I’m making lemon ricotta pancakes while everybody is sleeping. I’m slicing oranges or peaches or berries. I’m walking to the bakery before the day gets too hot for croissants and pains au chocolat. There’s a gentleness to scrambled eggs. The pan is barely warm, and the spoon moves sleepily back and forth. Chives and fleur de sel to finish. It is simple and good and too big to be turned into a metaphor. I’m making coffee and tea and maybe lemonade with mint. When we all sit for breakfast it is a blessing.

My kitchen is full of stubborn smells: onion and garlic and olive oil and tomato and coffee. They cling to hair and skin, the way love does. There are too many dishes in the sink and the tile catches the quietest ray of sun. The bottles crowd on top of the fridge. There’s an origami frog hidden on top of the cabinets, too far for me to reach.

Sometimes I make myself breakfast and serve it in bed the same way I would for my lover: hot chocolate and toast and perfectly cut-up fruit. I make it beautiful because I am still asking forgiveness. I’m trying to make this kindness a habit.

On long summer days I take my friends to walk by the river and when we come back I make a big bowl of pasta aglio e olio to share. I roast strawberries for ice cream, and on a hot evening we pull it out of the fridge and eat it with big spoons and we are still children. Recipes say “this is a labor of love” and it sounds like an apology, but the work of love breathes into my kitchen. You can taste every minute of it in the slow-simmered broth, in the rising dough, in the clumsily folded dumplings and the warmth of soup.
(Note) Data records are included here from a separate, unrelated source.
-- ==== Sys2Proof/Decode.lean ====
section
/-! DEFINITION. Decoding and encoding of swarm words (04 R85 to R93, 05 to 08) and of MX bundles (09 R212 to R222). -/
namespace Sys2Proof

/-- Why bits are no instruction (04 R93 step 2, 09 R222). -/
inductive Reject where
  | unassigned    -- major, function or opcode without an instruction
  | badField      -- a must-be-zero field, or a code that the instruction does not define
  | illFormed     -- operands that the instruction does not accept
  | badLine       -- a malformed MX line or bundle
  deriving DecidableEq, Repr

/-- The fields of a swarm word in the R format (04 R85); imm16 is b, m and f together, off26 all but the major. -/
structure Fields where
  maj : BitVec 6
  d : Reg
  a : Reg
  b : Reg
  m : BitVec 5
  f : BitVec 6
  deriving DecidableEq, Repr

/-- The fields of a word. -/
def fieldsOf (w : Word32) : Fields :=
  ⟨w.extractLsb' 26 6, w.extractLsb' 21 5, w.extractLsb' 16 5, w.extractLsb' 11 5, w.extractLsb' 6 5, w.extractLsb' 0 6⟩

/-- The word of the fields. -/
def wordOf (x : Fields) : Word32 := x.maj ++ x.d ++ x.a ++ x.b ++ x.m ++ x.f

/-- imm16 and off16 (04 R85). -/
def immOf (x : Fields) : BitVec 16 := x.b ++ x.m ++ x.f

/-- off26. -/
def offOf (x : Fields) : BitVec 26 := x.d ++ x.a ++ x.b ++ x.m ++ x.f

/-- Fields of an I or B format word. -/
def immFields (maj : BitVec 6) (d a : Reg) (i : BitVec 16) : Fields :=
  ⟨maj, d, a, i.extractLsb' 11 5, i.extractLsb' 6 5, i.extractLsb' 0 6⟩

/-- Fields of a J format word. -/
def offFields (maj : BitVec 6) (i : BitVec 26) : Fields :=
  ⟨maj, i.extractLsb' 21 5, i.extractLsb' 16 5, i.extractLsb' 11 5, i.extractLsb' 6 5, i.extractLsb' 0 6⟩

/-- imm16 of SHIFTI (04 R89). -/
def shiftImm (op : BitVec 2) (n : BitVec 6) : BitVec 16 := op ++ (0 : BitVec 8) ++ n

/-- imm16 of BITF (04 R89). -/
def bitfImm (op : BitVec 1) (w l : BitVec 6) : BitVec 16 := op ++ (0 : BitVec 3) ++ w ++ l

/-- An instruction, unless a field that must be zero is not. -/
def need (c : Bool) (i : Instr) : Except Reject Instr := if c then .ok i else .error .badField

/-- An instruction whose codes are all defined, under the must-be-zero condition. -/
def coded (c : Bool) (i : Option Instr) : Except Reject Instr :=
  match c, i with
  | true, some i => .ok i
  | _, _ => .error .badField

/-- Modifier field: r : Rm, p : Prec. -/
def fpMod (r : Rm) (p : Prec) : BitVec 5 := (0 : BitVec 1) ++ r.code ++ p.code
/-- The modifier read back. -/
def fpMod? (m : BitVec 5) : Option (Rm × Prec) :=
  if m.getLsbD 4 then none else
  match Rm.ofCode (m.extractLsb' 1 3), Prec.ofCode (m.extractLsb' 0 1) with
  | some r, some p => some (r, p)
  | _, _ => none

/-- Modifier field: p : Prec. -/
def precMod (p : Prec) : BitVec 5 := (0 : BitVec 4) ++ p.code
/-- The modifier read back. -/
def precMod? (m : BitVec 5) : Option (Prec) :=
  if m.extractLsb' 1 4 == 0 then Prec.ofCode (m.extractLsb' 0 1) else none

/-- Modifier field: c : CmpOp, p : Prec. -/
def cmpMod (c : CmpOp) (p : Prec) : BitVec 5 := (0 : BitVec 1) ++ c.code ++ p.code
/-- The modifier read back. -/
def cmpMod? (m : BitVec 5) : Option (CmpOp × Prec) :=
  if m.getLsbD 4 then none else
  match CmpOp.ofCode (m.extractLsb' 1 3), Prec.ofCode (m.extractLsb' 0 1) with
  | some r, some p => some (r, p)
  | _, _ => none

/-- Modifier field: o : SgnOp, p : Prec. -/
def sgnMod (o : SgnOp) (p : Prec) : BitVec 5 := (0 : BitVec 1) ++ o.code ++ p.code
/-- The modifier read back. -/
def sgnMod? (m : BitVec 5) : Option (SgnOp × Prec) :=
  if m.getLsbD 4 then none else
  match SgnOp.ofCode (m.extractLsb' 1 3), Prec.ofCode (m.extractLsb' 0 1) with
  | some r, some p => some (r, p)
  | _, _ => none

/-- Modifier field: r : Rm. -/
def cvtMod (r : Rm) : BitVec 5 := (0 : BitVec 1) ++ r.code ++ (0 : BitVec 1)
/-- The modifier read back. -/
def cvtMod? (m : BitVec 5) : Option (Rm) :=
  if m.getLsbD 4 || m.getLsbD 0 then none else Rm.ofCode (m.extractLsb' 1 3)

/-- Modifier field: x : Bool, w : BitVec 3. -/
def lbitMod (x : Bool) (w : BitVec 3) : BitVec 5 := (0 : BitVec 1) ++ BitVec.ofBool x ++ w
/-- The modifier read back. -/
def lbitMod? (m : BitVec 5) : Option (Bool × BitVec 3) :=
  if m.getLsbD 4 then none else some (m.getLsbD 3, m.extractLsb' 0 3)

/-- Modifier field: w : BitVec 3. -/
def sbitMod (w : BitVec 3) : BitVec 5 := (0 : BitVec 2) ++ w
/-- The modifier read back. -/
def sbitMod? (m : BitVec 5) : Option (BitVec 3) :=
  if m.extractLsb' 3 2 == 0 then some (m.extractLsb' 0 3) else none

/-- Modifier field: s : Scope, p : Order. -/
def ordMod (s : Scope) (p : Order) : BitVec 5 := s.code ++ p.code
/-- The modifier read back. -/
def ordMod? (m : BitVec 5) : Option (Scope × Order) :=
  match Scope.ofCode (m.extractLsb' 2 3), Order.ofCode (m.extractLsb' 0 2) with
  | some s, some p => some (s, p)
  | _, _ => none

/-- Modifier field: s : Scope. -/
def acqMod (s : Scope) : BitVec 5 := s.code ++ Order.acq.code
/-- The modifier read back. -/
def acqMod? (m : BitVec 5) : Option (Scope) :=
  if m.extractLsb' 0 2 == Order.acq.code then Scope.ofCode (m.extractLsb' 2 3) else none

/-- Modifier field: s : Scope. -/
def relMod (s : Scope) : BitVec 5 := s.code ++ Order.rel.code
/-- The modifier read back. -/
def relMod? (m : BitVec 5) : Option (Scope) :=
  if m.extractLsb' 0 2 == Order.rel.code then Scope.ofCode (m.extractLsb' 2 3) else none

/-- Modifier field: s : Scope. -/
def noOrdMod (s : Scope) : BitVec 5 := s.code ++ Order.none.code
/-- The modifier read back. -/
def noOrdMod? (m : BitVec 5) : Option (Scope) :=
  if m.extractLsb' 0 2 == Order.none.code then Scope.ofCode (m.extractLsb' 2 3) else none

/-- Modifier field: u : Bool, s : Bool, k : LaneKind. -/
def packMod (u : Bool) (s : Bool) (k : LaneKind) : BitVec 5 := BitVec.ofBool u ++ BitVec.ofBool s ++ k.code
/-- The modifier read back. -/
def packMod? (m : BitVec 5) : Option (Bool × Bool × LaneKind) :=
  (LaneKind.ofCode (m.extractLsb' 0 3)).map fun k => (m.getLsbD 4, m.getLsbD 3, k)

/-- Modifier field: u : Bool, k : LaneKind. -/
def packUMod (u : Bool) (k : LaneKind) : BitVec 5 := BitVec.ofBool u ++ (0 : BitVec 1) ++ k.code
/-- The modifier read back. -/
def packUMod? (m : BitVec 5) : Option (Bool × LaneKind) :=
  if m.getLsbD 3 then none else (LaneKind.ofCode (m.extractLsb' 0 3)).map fun k => (m.getLsbD 4, k)

/-- Modifier field: c : PcmpOp, k : LaneKind. -/
def pcmpMod (c : PcmpOp) (k : LaneKind) : BitVec 5 := c.code ++ k.code
/-- The modifier read back. -/
def pcmpMod? (m : BitVec 5) : Option (PcmpOp × LaneKind) :=
  match PcmpOp.ofCode (m.extractLsb' 3 2), LaneKind.ofCode (m.extractLsb' 0 3) with
  | some c, some k => some (c, k)
  | _, _ => none

/-- Modifier field: o : PcvtOp. -/
def pcvtMod (o : PcvtOp) : BitVec 5 := o.code
/-- The modifier read back. -/
def pcvtMod? (m : BitVec 5) : Option (PcvtOp) :=
  PcvtOp.ofCode m

/-- Modifier field: k : LacKind. -/
def lacMod (k : LacKind) : BitVec 5 := k.code
/-- The modifier read back. -/
def lacMod? (m : BitVec 5) : Option (LacKind) :=
  LacKind.ofCode m

/-- Modifier field: o : GleanOp. -/
def gleanMod (o : GleanOp) : BitVec 5 := o.code
/-- The modifier read back. -/
def gleanMod? (m : BitVec 5) : Option (GleanOp) :=
  GleanOp.ofCode m

/-- Modifier field: e : EntrySize. -/
def entryMod (e : EntrySize) : BitVec 5 := (0 : BitVec 3) ++ e.code
/-- The modifier read back. -/
def entryMod? (m : BitVec 5) : Option (EntrySize) :=
  if m.extractLsb' 2 3 == 0 then EntrySize.ofCode (m.extractLsb' 0 2) else none

/-- Modifier field: w : AmoSize. -/
def sizeMod (w : AmoSize) : BitVec 5 := (0 : BitVec 4) ++ w.code
/-- The modifier read back. -/
def sizeMod? (m : BitVec 5) : Option (AmoSize) :=
  if m.extractLsb' 1 4 == 0 then AmoSize.ofCode (m.extractLsb' 0 1) else none

/-- Modifier field: n : BitVec 2. -/
def two (n : BitVec 2) : BitVec 5 := (0 : BitVec 3) ++ n
/-- The modifier read back. -/
def two? (m : BitVec 5) : Option (BitVec 2) :=
  if m.extractLsb' 2 3 == 0 then some (m.extractLsb' 0 2) else none

/-- Modifier field: n : BitVec 3. -/
def three (n : BitVec 3) : BitVec 5 := (0 : BitVec 2) ++ n
/-- The modifier read back. -/
def three? (m : BitVec 5) : Option (BitVec 3) :=
  if m.extractLsb' 3 2 == 0 then some (m.extractLsb' 0 3) else none

/-- Functions of major 0x00 (04 R91, R92). -/
def decodeAlu (x : Fields) : Except Reject Instr :=
  match x.f.toNat with
  | 1 => need (x.m == 0) (.add x.d x.a x.b)
  | 2 => need (x.m == 0) (.sub x.d x.a x.b)
  | 3 => need (x.m == 0) (.mul x.d x.a x.b)
  | 4 => need (x.m == 0) (.mulh x.d x.a x.b)
  | 5 => need (x.m == 0) (.mulhu x.d x.a x.b)
  | 6 => need (x.m == 0) (.div x.d x.a x.b)
  | 7 => need (x.m == 0) (.divu x.d x.a x.b)
  | 8 => need (x.m == 0) (.rem x.d x.a x.b)
  | 9 => need (x.m == 0) (.remu x.d x.a x.b)
  | 10 => need (x.m == 0) (.and x.d x.a x.b)
  | 11 => need (x.m == 0) (.or x.d x.a x.b)
  | 12 => need (x.m == 0) (.xor x.d x.a x.b)
  | 13 => need (x.m == 0) (.shl x.d x.a x.b)
  | 14 => need (x.m == 0) (.shr x.d x.a x.b)
  | 15 => need (x.m == 0) (.sra x.d x.a x.b)
  | 16 => need (x.m == 0) (.rot x.d x.a x.b)
  | 17 => need (x.b == 0 && x.m == 0) (.clz x.d x.a)
  | 18 => need (x.b == 0 && x.m == 0) (.ctz x.d x.a)
  | 19 => need (x.b == 0 && x.m == 0) (.popc x.d x.a)
  | 20 => need (x.m == 0) (.min x.d x.a x.b)
  | 21 => need (x.m == 0) (.max x.d x.a x.b)
  | 22 => need (x.m == 0) (.minu x.d x.a x.b)
  | 23 => need (x.m == 0) (.maxu x.d x.a x.b)
  | 24 => need (x.m == 0) (.slt x.d x.a x.b)
  | 25 => need (x.m == 0) (.sltu x.d x.a x.b)
  | 26 => need (true) (.sel x.d x.a x.b x.m)
  | 27 => need (x.m == 0) (.hash x.d x.a x.b)
  | 28 => need (x.m == 0) (.crng x.d x.a x.b)
  | 29 => need (x.m == 0) (.loc x.d x.a x.b)
  | 30 =>
    match x.m.toNat with
    | 0 => need (x.m == 0) (.peer x.d x.a x.b)
    | 1 => need (true) (.peerWrap x.d x.a x.b)
    | 2 => need (x.b == 0) (.peerLoc x.d x.a)
    | _ => .error .badField
  | 31 => need (x.b == 0 && x.m == 0) (.jr x.d x.a)
  | 32 => need (x.b == 0 && x.m == 0) (.swapws x.d x.a)
  | _ => .error .unassigned

/-- Functions of major 0x26 (04 R91, R92). -/
def decodeBitmem (x : Fields) : Except Reject Instr :=
  match x.f.toNat with
  | 0 => coded (true) ((lbitMod? x.m).map fun q0 => .lbit x.d x.a x.b q0.1 q0.2)
  | 1 => coded (true) ((sbitMod? x.m).map fun q0 => .sbit x.d x.a x.b q0)
  | _ => .error .unassigned

/-- Functions of major 0x27 (04 R91, R92). -/
def decodeMemord (x : Fields) : Except Reject Instr :=
  match x.f.toNat with
  | 0 => coded (x.b == 0) ((acqMod? x.m).map fun q0 => .memordLb x.d x.a q0)
  | 1 => coded (x.b == 0) ((acqMod? x.m).map fun q0 => .memordLbu x.d x.a q0)
  | 2 => coded (x.b == 0) ((acqMod? x.m).map fun q0 => .memordLh x.d x.a q0)
  | 3 => coded (x.b == 0) ((acqMod? x.m).map fun q0 => .memordLhu x.d x.a q0)
  | 4 => coded (x.b == 0) ((acqMod? x.m).map fun q0 => .memordLw x.d x.a q0)
  | 5 => coded (x.b == 0) ((acqMod? x.m).map fun q0 => .memordLwu x.d x.a q0)
  | 6 => coded (x.b == 0) ((acqMod? x.m).map fun q0 => .memordLd x.d x.a q0)
  | 7 => coded (x.b == 0) ((acqMod? x.m).map fun q0 => .memordLq x.d x.a q0)
  | 8 => coded (x.b == 0) ((relMod? x.m).map fun q0 => .memordSb x.d x.a q0)
  | 9 => coded (x.b == 0) ((relMod? x.m).map fun q0 => .memordSh x.d x.a q0)
  | 10 => coded (x.b == 0) ((relMod? x.m).map fun q0 => .memordSw x.d x.a q0)
  | 11 => coded (x.b == 0) ((relMod? x.m).map fun q0 => .memordSd x.d x.a q0)
  | 12 => coded (x.b == 0) ((relMod? x.m).map fun q0 => .memordSq x.d x.a q0)
  | _ => .error .unassigned

/-- Functions of major 0x28 (04 R91, R92). -/
def decodeAmo (x : Fields) : Except Reject Instr :=
  if x.f.getLsbD 4 then .error .badField else
  match AmoSize.ofCode (x.f.extractLsb' 5 1), ordMod? x.m with
  | some z, some q =>
    match (x.f.extractLsb' 0 4).toNat with
    | 0 => .ok (.amoAdd x.d x.a x.b z q.1 q.2)
    | 1 => .ok (.amoAnd x.d x.a x.b z q.1 q.2)
    | 2 => .ok (.amoOr x.d x.a x.b z q.1 q.2)
    | 3 => .ok (.amoXor x.d x.a x.b z q.1 q.2)
    | 4 => .ok (.amoMin x.d x.a x.b z q.1 q.2)
    | 5 => .ok (.amoMax x.d x.a x.b z q.1 q.2)
    | 6 => .ok (.amoMinu x.d x.a x.b z q.1 q.2)
    | 7 => .ok (.amoMaxu x.d x.a x.b z q.1 q.2)
    | 8 => .ok (.amoSwp x.d x.a x.b z q.1 q.2)
    | 9 => .ok (.amoFadd x.d x.a x.b z q.1 q.2)
    | 10 => .ok (.amocas x.d x.a x.b z q.1 q.2)
    | _ => .error .unassigned
  | _, _ => .error .badField

/-- Functions of major 0x29 (04 R91, R92). -/
def decodeFence (x : Fields) : Except Reject Instr :=
  match x.f.toNat with
  | 0 => coded (x.d == 0 && x.a == 0 && x.b == 0) ((ordMod? x.m).map fun q0 => .fence q0.1 q0.2)
  | 1 => coded (x.d == 0 && x.a == 0 && x.b == 0) ((noOrdMod? x.m).map fun q0 => .icsync q0)
  | _ => .error .unassigned

/-- Functions of major 0x2A (04 R91, R92). -/
def decodeFpu (x : Fields) : Except Reject Instr :=
  match x.f.toNat with
  | 0 => coded (true) ((fpMod? x.m).map fun q0 => .fadd x.d x.a x.b q0.1 q0.2)
  | 1 => coded (true) ((fpMod? x.m).map fun q0 => .fsub x.d x.a x.b q0.1 q0.2)
  | 2 => coded (true) ((fpMod? x.m).map fun q0 => .fmul x.d x.a x.b q0.1 q0.2)
  | 3 => coded (true) ((fpMod? x.m).map fun q0 => .fma x.d x.a x.b q0.1 q0.2)
  | 4 => coded (true) ((precMod? x.m).map fun q0 => .fmin x.d x.a x.b q0)
  | 5 => coded (true) ((precMod? x.m).map fun q0 => .fmax x.d x.a x.b q0)
  | 6 => coded (true) ((cmpMod? x.m).map fun q0 => .fcmp x.d x.a x.b q0.1 q0.2)
  | 7 => coded (true) ((cvtMod? x.m).bind fun q0 => (CvtOp.ofCode x.b).map fun q1 => .fcvt x.d x.a q1 q0)
  | 8 => coded (true) ((sgnMod? x.m).map fun q0 => .fsgn x.d x.a x.b q0.1 q0.2)
  | _ => .error .unassigned

/-- Functions of major 0x2B (04 R91, R92). -/
def decodeSfu (x : Fields) : Except Reject Instr :=
  match x.f.toNat with
  | 0 => coded (true) ((fpMod? x.m).map fun q0 => .fdiv x.d x.a x.b q0.1 q0.2)
  | 1 => coded (x.b == 0) ((fpMod? x.m).map fun q0 => .fsqrt x.d x.a q0.1 q0.2)
  | 2 => coded (x.b == 0) ((fpMod? x.m).map fun q0 => .frcp x.d x.a q0.1 q0.2)
  | 3 => coded (x.b == 0) ((fpMod? x.m).map fun q0 => .frsq x.d x.a q0.1 q0.2)
  | 4 => coded (x.b == 0) ((fpMod? x.m).map fun q0 => .fexp2 x.d x.a q0.1 q0.2)
  | 5 => coded (x.b == 0) ((fpMod? x.m).map fun q0 => .flog2 x.d x.a q0.1 q0.2)
  | _ => .error .unassigned

/-- Functions of major 0x2C (04 R91, R92). -/
def decodePack (x : Fields) : Except Reject Instr :=
  match x.f.toNat with
  | 0 => coded (true) ((packMod? x.m).map fun q0 => .padd x.d x.a x.b q0.1 q0.2.1 q0.2.2)
  | 1 => coded (true) ((packMod? x.m).map fun q0 => .psub x.d x.a x.b q0.1 q0.2.1 q0.2.2)
  | 2 => coded (true) ((packMod? x.m).map fun q0 => .pmul x.d x.a x.b q0.1 q0.2.1 q0.2.2)
  | 3 => coded (true) ((packMod? x.m).map fun q0 => .pfma x.d x.a x.b q0.1 q0.2.1 q0.2.2)
  | 4 => coded (true) ((packUMod? x.m).map fun q0 => .pmin x.d x.a x.b q0.1 q0.2)
  | 5 => coded (true) ((packUMod? x.m).map fun q0 => .pmax x.d x.a x.b q0.1 q0.2)
  | 6 => coded (true) ((packUMod? x.m).map fun q0 => .pdot x.d x.a x.b q0.1 q0.2)
  | 7 => coded (true) ((pcvtMod? x.m).map fun q0 => .pcvt x.d x.a x.b q0)
  | 8 => need (x.m == 0) (.pshuf x.d x.a x.b)
  | 9 => coded (true) ((pcmpMod? x.m).map fun q0 => .pcmp x.d x.a x.b q0.1 q0.2)
  | _ => .error .unassigned

/-- Functions of major 0x2D (04 R91, R92). -/
def decodeLac (x : Fields) : Except Reject Instr :=
  match x.f.toNat with
  | 0 => need (x.d == 0 && x.b == 0 && x.m == 0) (.lacz x.a)
  | 1 => coded (x.d == 0) ((lacMod? x.m).map fun q0 => .laca x.a x.b q0)
  | 2 => need (x.b == 0 && x.m == 0) (.lacr x.d x.a)
  | _ => .error .unassigned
I count days and weeks in produce. Bright strawberries then cherries then peaches then figs and tomatoes and grapes right as summer dies. All kinds of squash and mushrooms and deep green leeks for warm stew and company in the winter. Sweet clementines and oranges I dip in cinnamon and blood oranges blushing on the kitchen table. Not so long ago when I was angry and confused I thought maybe I needed to live for something or maybe there was nothing to live for. Now I’m happy to live for nothing but ripe tomatoes kissed by salt and olive oil.

Some winter mornings the sky is bright and blue for maybe an hour, and then clouds gather and crowd and it quiets down. When I come home on those evenings I still carry that little blue pink yellow sky triangle I met in the morning, holding its breath between two buildings. Some days my grey kitchen looks me right in the eye, and I see all its blue and sweet summer mornings. My kitchen is a love letter: to sunday mornings, to joyful dinners eaten on the floor with all the windows open, to me.

Barbara Lewis is playing and I’m stirring the tomato sauce. I let it stick and brown and get lovely. I am on the phone with you. There’s roasted eggplant and basil and maybe a little cinnamon in the sauce. I fill up my bowl with warm pasta and eat it sitting alone at the kitchen table and it is evidence: everyday I am a little less lonely.